Only the lines below starting at the one that contains "def Memory.clear (m" and ending at the one that contains "else BitVec.ofNat 128 n" are to be reproduced, exactly and with both ends kept.

[Extracted data]
_ _ _ _ _
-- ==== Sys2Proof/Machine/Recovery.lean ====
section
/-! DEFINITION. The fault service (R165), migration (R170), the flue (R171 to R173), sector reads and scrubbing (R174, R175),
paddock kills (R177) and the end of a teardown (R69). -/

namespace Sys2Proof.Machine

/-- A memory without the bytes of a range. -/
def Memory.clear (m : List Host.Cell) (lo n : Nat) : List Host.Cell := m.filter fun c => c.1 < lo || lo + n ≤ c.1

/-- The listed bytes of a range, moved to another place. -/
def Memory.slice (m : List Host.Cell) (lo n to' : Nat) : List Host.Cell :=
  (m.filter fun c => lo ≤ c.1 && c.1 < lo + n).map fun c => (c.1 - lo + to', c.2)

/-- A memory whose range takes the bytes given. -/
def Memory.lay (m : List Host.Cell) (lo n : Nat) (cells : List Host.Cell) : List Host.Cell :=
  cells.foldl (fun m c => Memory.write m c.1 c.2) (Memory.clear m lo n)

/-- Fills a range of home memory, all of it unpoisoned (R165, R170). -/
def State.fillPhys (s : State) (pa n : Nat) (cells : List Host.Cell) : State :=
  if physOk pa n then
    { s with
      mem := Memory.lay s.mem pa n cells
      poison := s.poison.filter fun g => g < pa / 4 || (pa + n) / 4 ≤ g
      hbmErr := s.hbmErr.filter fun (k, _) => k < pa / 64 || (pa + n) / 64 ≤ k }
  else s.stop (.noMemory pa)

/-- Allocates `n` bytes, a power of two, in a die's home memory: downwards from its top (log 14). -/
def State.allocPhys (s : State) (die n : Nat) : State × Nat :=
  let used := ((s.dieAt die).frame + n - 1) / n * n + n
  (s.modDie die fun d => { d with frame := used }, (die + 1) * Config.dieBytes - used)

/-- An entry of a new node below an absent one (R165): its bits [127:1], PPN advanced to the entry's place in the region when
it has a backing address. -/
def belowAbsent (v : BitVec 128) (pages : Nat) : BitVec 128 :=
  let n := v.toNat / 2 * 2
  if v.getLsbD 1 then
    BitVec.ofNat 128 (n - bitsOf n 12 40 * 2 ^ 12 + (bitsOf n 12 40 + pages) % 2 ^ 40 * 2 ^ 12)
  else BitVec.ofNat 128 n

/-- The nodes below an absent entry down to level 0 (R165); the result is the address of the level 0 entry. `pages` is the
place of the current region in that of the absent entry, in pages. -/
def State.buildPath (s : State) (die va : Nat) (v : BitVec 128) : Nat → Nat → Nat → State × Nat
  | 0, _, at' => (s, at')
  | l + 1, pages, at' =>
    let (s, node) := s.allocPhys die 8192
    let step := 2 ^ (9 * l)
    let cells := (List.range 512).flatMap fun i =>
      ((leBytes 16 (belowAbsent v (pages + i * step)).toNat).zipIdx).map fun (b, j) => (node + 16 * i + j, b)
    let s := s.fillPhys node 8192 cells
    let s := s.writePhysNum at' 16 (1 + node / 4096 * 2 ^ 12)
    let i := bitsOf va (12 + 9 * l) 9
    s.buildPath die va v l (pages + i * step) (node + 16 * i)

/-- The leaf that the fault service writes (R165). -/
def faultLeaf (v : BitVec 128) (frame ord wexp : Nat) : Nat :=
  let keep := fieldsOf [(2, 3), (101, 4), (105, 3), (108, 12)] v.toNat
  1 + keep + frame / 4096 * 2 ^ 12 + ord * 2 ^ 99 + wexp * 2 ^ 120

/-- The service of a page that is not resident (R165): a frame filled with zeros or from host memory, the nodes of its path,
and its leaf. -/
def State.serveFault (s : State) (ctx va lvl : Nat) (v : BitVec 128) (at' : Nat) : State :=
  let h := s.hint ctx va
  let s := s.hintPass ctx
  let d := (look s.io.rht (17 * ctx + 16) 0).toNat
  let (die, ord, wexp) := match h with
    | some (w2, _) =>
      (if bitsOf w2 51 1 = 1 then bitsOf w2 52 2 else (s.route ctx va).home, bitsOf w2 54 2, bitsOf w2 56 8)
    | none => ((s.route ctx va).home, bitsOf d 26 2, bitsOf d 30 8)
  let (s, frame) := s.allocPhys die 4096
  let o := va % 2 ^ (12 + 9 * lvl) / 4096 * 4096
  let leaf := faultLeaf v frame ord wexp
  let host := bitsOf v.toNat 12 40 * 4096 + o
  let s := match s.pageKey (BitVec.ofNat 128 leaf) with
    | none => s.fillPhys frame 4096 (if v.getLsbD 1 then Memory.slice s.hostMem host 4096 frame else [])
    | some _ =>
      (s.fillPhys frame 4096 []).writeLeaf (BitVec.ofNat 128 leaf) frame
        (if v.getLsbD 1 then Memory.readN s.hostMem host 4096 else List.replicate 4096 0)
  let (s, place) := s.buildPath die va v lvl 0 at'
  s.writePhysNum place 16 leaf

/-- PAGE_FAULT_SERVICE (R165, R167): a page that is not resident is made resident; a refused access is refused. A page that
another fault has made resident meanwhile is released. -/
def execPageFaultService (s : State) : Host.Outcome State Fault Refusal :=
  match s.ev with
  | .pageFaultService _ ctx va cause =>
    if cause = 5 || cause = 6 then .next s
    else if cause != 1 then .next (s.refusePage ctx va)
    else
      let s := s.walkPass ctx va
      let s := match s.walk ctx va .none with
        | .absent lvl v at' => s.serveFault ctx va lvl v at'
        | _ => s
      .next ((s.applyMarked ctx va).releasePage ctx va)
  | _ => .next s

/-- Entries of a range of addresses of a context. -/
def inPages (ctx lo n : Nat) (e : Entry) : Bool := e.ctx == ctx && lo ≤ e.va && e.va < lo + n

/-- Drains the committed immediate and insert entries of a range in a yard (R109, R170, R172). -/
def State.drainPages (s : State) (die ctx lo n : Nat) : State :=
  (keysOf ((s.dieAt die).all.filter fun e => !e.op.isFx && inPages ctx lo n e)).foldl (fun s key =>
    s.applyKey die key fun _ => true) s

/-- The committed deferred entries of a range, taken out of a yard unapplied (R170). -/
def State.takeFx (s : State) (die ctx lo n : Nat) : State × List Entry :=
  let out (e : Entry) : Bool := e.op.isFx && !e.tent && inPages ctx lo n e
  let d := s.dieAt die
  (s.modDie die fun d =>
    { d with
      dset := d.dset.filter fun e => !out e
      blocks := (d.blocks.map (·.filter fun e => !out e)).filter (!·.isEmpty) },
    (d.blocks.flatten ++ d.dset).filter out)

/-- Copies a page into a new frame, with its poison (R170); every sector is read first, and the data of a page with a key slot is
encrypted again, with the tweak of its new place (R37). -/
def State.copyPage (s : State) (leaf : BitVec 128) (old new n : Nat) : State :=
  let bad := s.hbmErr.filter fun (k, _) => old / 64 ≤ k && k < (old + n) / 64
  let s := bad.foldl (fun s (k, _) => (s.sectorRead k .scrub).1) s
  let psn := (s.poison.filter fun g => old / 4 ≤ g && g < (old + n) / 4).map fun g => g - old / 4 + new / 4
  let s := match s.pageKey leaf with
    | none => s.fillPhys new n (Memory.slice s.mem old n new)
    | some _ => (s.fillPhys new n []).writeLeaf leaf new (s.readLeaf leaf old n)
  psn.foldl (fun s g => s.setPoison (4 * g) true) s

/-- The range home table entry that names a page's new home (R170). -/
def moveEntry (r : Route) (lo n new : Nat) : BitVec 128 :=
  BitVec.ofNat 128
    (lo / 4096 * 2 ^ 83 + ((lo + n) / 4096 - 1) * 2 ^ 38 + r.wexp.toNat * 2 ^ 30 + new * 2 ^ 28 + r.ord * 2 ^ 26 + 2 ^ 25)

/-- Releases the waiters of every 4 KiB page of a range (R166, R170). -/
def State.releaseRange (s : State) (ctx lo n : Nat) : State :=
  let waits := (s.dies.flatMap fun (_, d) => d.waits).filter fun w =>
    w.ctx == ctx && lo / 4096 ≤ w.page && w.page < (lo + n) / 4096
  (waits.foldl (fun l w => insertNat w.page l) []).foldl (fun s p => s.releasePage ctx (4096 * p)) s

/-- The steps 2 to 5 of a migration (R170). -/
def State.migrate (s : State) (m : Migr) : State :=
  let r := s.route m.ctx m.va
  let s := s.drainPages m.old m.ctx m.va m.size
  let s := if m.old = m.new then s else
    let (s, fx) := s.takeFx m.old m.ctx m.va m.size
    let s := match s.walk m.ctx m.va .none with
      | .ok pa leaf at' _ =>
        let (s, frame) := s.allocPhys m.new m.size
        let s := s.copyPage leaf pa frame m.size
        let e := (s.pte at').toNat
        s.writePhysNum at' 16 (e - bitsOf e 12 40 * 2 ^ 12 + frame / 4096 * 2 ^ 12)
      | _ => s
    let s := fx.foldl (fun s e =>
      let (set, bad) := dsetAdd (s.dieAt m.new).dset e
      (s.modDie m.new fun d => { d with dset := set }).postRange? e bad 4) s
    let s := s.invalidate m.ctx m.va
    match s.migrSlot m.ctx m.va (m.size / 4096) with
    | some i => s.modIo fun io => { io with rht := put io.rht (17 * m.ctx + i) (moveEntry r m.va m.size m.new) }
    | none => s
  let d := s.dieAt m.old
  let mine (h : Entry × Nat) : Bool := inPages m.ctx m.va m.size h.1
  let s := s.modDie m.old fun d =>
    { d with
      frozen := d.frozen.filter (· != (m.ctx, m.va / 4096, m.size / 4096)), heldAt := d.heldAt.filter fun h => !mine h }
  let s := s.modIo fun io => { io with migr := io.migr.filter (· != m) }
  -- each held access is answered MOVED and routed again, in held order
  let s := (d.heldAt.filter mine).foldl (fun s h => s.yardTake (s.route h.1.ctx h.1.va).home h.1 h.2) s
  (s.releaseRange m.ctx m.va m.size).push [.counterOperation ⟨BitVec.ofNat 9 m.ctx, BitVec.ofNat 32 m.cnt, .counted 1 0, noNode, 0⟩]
_ _ _ _ _
[Answer to this problem]
def Memory.clear (m : List Host.Cell) (lo n : Nat) : List Host.Cell := m.filter fun c => c.1 < lo || lo + n ≤ c.1

/-- The listed bytes of a range, moved to another place. -/
def Memory.slice (m : List Host.Cell) (lo n to' : Nat) : List Host.Cell :=
  (m.filter fun c => lo ≤ c.1 && c.1 < lo + n).map fun c => (c.1 - lo + to', c.2)

/-- A memory whose range takes the bytes given. -/
def Memory.lay (m : List Host.Cell) (lo n : Nat) (cells : List Host.Cell) : List Host.Cell :=
  cells.foldl (fun m c => Memory.write m c.1 c.2) (Memory.clear m lo n)

/-- Fills a range of home memory, all of it unpoisoned (R165, R170). -/
def State.fillPhys (s : State) (pa n : Nat) (cells : List Host.Cell) : State :=
  if physOk pa n then
    { s with
      mem := Memory.lay s.mem pa n cells
      poison := s.poison.filter fun g => g < pa / 4 || (pa + n) / 4 ≤ g
      hbmErr := s.hbmErr.filter fun (k, _) => k < pa / 64 || (pa + n) / 64 ≤ k }
  else s.stop (.noMemory pa)

/-- Allocates `n` bytes, a power of two, in a die's home memory: downwards from its top (log 14). -/
def State.allocPhys (s : State) (die n : Nat) : State × Nat :=
  let used := ((s.dieAt die).frame + n - 1) / n * n + n
  (s.modDie die fun d => { d with frame := used }, (die + 1) * Config.dieBytes - used)

/-- An entry of a new node below an absent one (R165): its bits [127:1], PPN advanced to the entry's place in the region when
it has a backing address. -/
def belowAbsent (v : BitVec 128) (pages : Nat) : BitVec 128 :=
  let n := v.toNat / 2 * 2
  if v.getLsbD 1 then
    BitVec.ofNat 128 (n - bitsOf n 12 40 * 2 ^ 12 + (bitsOf n 12 40 + pages) % 2 ^ 40 * 2 ^ 12)
  else BitVec.ofNat 128 n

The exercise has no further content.